(How to complete this task): Everything from the line containing "(s.stageTest = true → pass = true" through the line containing "SentOn s t 0 (eventMsg 10 4 0x7F)))) ∧" in the listing below should be copied exactly, and nothing more.

(Records for the task):

/-- TLBINV_GO and TLBINV_DONE (09 R202): a GO of kind 0 to 2 takes its operands and is awaited, another while it is awaited is ignored, and once
every access that the dropped translations serve has been performed they are gone from every TLB, for kinds 1 and 2 the L1 data lines with
them, the walks of the contexts start again from the top, and the count rises. ENABLE_WRITE (19 R415),
STAGE_ADVANCE, STAGE_SELF_TEST_DONE, POWER_ON_RESET (19 R416), FUSETIME_WRITE (04 R96). After a reset the module stands as `State.reset`,
whose registers that the spec gives no value are the model's choice (logs 1, 6, 9, 12); the schedule and the count of draws, the model's
own, go on. UNASSIGNED_OPCODE_ISSUE (02 R28, 14 R299): a word that is no instruction, or cannot be fetched, stops its wave with the cause,
the address and what the walk found; a service core halts and reports it (16 R367). -/
def Obligations.HubAndUnassigned : Prop :=
  ((∀ (s : State) k (v : Word), s.arg = .value k v →
     (∃ t, exec .tlbinvGo s = .next t ∧ t = { s with csr := t.csr, tlbinvPending := t.tlbinvPending, tlbinvOf := t.tlbinvOf } ∧
       OneCsr s t 4 0x3808 (v &&& 0x3F03) ∧
       (s.tlbinvPending = true ∨ v.getLsbD 31 = false ∨ fld v 1 0 = 3 → t.tlbinvPending = s.tlbinvPending ∧ t.tlbinvOf = s.tlbinvOf) ∧
       (s.tlbinvPending = false → v.getLsbD 31 = true → fld v 1 0 ≠ 3 → t.tlbinvPending = true ∧
         t.tlbinvOf = (fld v 1 0, fld v 13 8, (s.csrAt 4 0x3800).toNat + 2 ^ 32 * (s.csrAt 4 0x3804).toNat))) ∧
     (4 ≤ k → exec .enableWrite s = .next s) ∧
     (k < 4 → (∃ e ∈ s.groups, e.2 ≠ none) → CsrBecomes (exec .enableWrite s) s 4 0x7C00 (s.csrAt 4 0x7C00 + 1)) ∧
     (k < 4 → (∀ e ∈ s.groups, e.2 = none) → ∃ t, exec .enableWrite s = .next t ∧ t = { s with csr := t.csr } ∧
       t.csrAt 4 (0x7A10 + 4 * k) = (if k = 0 ∧ stageOf s = 3 then v &&& BitVec.ofNat 32 Config.features.toNat else 0) ∧
       ∀ c < 64, fld (t.csrAt (c / 16) (0x900 + 4 * (c % 16))) 13 8 = t.effective c) ∧
     (dark s k → exec .fusetimeWrite s = .next s) ∧
     (¬ dark s k → CsrBecomes (exec .fusetimeWrite s) s (k / 16) (0x1018 + 64 * (k % 16)) (v &&& 0xFFFFF))) ∧
   (∀ s : State,
     let kind := s.tlbinvOf.1
     let ctx := s.tlbinvOf.2.1
     let va := s.tlbinvOf.2.2
     let hits := fun (c : Nat) => decide (kind = 2 ∨ c = ctx)
     let goes := fun (e : TlbEntry) => if kind = 0 then decide (e.ctx = ctx ∧ e.vbase ≤ va ∧ va < e.vbase + e.size) else hits e.ctx
     (s.tlbinvPending = false ∨ unperformed s hits → exec .tlbinvDone s = .next s) ∧
     (s.tlbinvPending = true → ¬ unperformed s hits → ∃ t x, exec .tlbinvDone s = .next t ∧
       t = { s with cores := t.cores, dies := t.dies, waves := t.waves, csr := t.csr, tlbinvPending := false } ∧
       OneCsr s t 4 0x380C x ∧ FieldSet (s.csrAt 4 0x380C) x 31 16 ((fld (s.csrAt 4 0x380C) 31 16 + 1) % 2 ^ 16) ∧
       (∀ c, t.core c = { s.core c with tlb := (s.core c).tlb.filter (fun e => !goes e), l1 := (t.core c).l1 } ∧
         (kind = 0 → (t.core c).l1 = (s.core c).l1) ∧
         (kind ≠ 0 → (∀ e ∈ (t.core c).l1, ∀ x ∈ e.2, hits x.ctx = false ∧ ∃ f ∈ (s.core c).l1, f.1 = e.1 ∧ x ∈ f.2) ∧
           ∀ f ∈ (s.core c).l1, ∀ x ∈ f.2, hits x.ctx = false → ∃ e ∈ (t.core c).l1, e.1 = f.1 ∧ x ∈ e.2)) ∧
       (∀ d, t.die d = { s.die d with tlb := (s.die d).tlb.filter (fun e => !goes e),
                                      walks := (s.die d).walks.map (fun x =>
                                        if hits x.ctx = true then { x with left := 5, table := s.topTable x.ctx } else x) }) ∧
       ∀ c k, t.wave c k = (s.wave c k).map (fun w => if hits w.ctx = true then
         { w with ops := w.ops.map (fun o => if o.passed = true then o else { o with walked := [] }) } else w)) ∧
     (stageOf s < 3 → exec .stageAdvance s = .next { s with stageTest := true }) ∧
     (stageOf s = 3 → exec .stageAdvance s = .next s) ∧
     exec .powerOnReset s = .next { State.reset with agenda := s.agenda, free := s.free, last := s.last }) ∧
   (∀ (s : State) k pass, s.arg = .outcome k pass →
     (s.stageTest = false → exec .stageSelfTestDone s = .next s) ∧
     (s.stageTest = true → pass = true → ∃ t, exec .stageSelfTestDone s = .next t ∧ t = { s with csr := t.csr, stageTest := false } ∧
       t.csrAt 4 0x7B00 = BitVec.ofNat 32 (stageOf s + 1)) ∧
     (s.stageTest = true → pass = false → ∃ t, exec .stageSelfTestDone s = .next t ∧ t = { s with out := t.out, stageTest := false } ∧
       SentOn s t 0 (eventMsg 10 4 0x7F)))) ∧
  (∀ (s : State) cause addr level malformed entry, s.arg = .fetchFault cause addr level malformed entry →
     (∀ w, s.cur.svc = none → s.wave s.cur.core s.cur.wave = some w → w.run = .running → s.shadowOf w.group = false →
       cause ∉ [.poisonRegister, .kill, .discard] →
       exec .unassignedOpcIssue s = .next (s.setWave s.cur.core s.cur.wave (some { w with
         run := .draining
         halt := some { info := { cause := cause, kind := .fetch, addr := addr, level := level, malformed := malformed, entry := entry },
                        pc := s.cur.iaddr, split := s.cur.split } }))) ∧
     (∀ n, s.cur.svc = some n → ∃ t m, exec .unassignedOpcIssue s = .next t ∧ t.mem = s.mem ∧ t.waves = s.waves ∧
       t.svc n = { s.svc n with halted := true, waiting := none } ∧ SentOn s t 0 m ∧ m.type = 0x0D ∧ m.args.toNat % 16 = 6))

(Exercise solution):
     (s.stageTest = true → pass = true → ∃ t, exec .stageSelfTestDone s = .next t ∧ t = { s with csr := t.csr, stageTest := false } ∧
       t.csrAt 4 0x7B00 = BitVec.ofNat 32 (stageOf s + 1)) ∧
     (s.stageTest = true → pass = false → ∃ t, exec .stageSelfTestDone s = .next t ∧ t = { s with out := t.out, stageTest := false } ∧
       SentOn s t 0 (eventMsg 10 4 0x7F)))) ∧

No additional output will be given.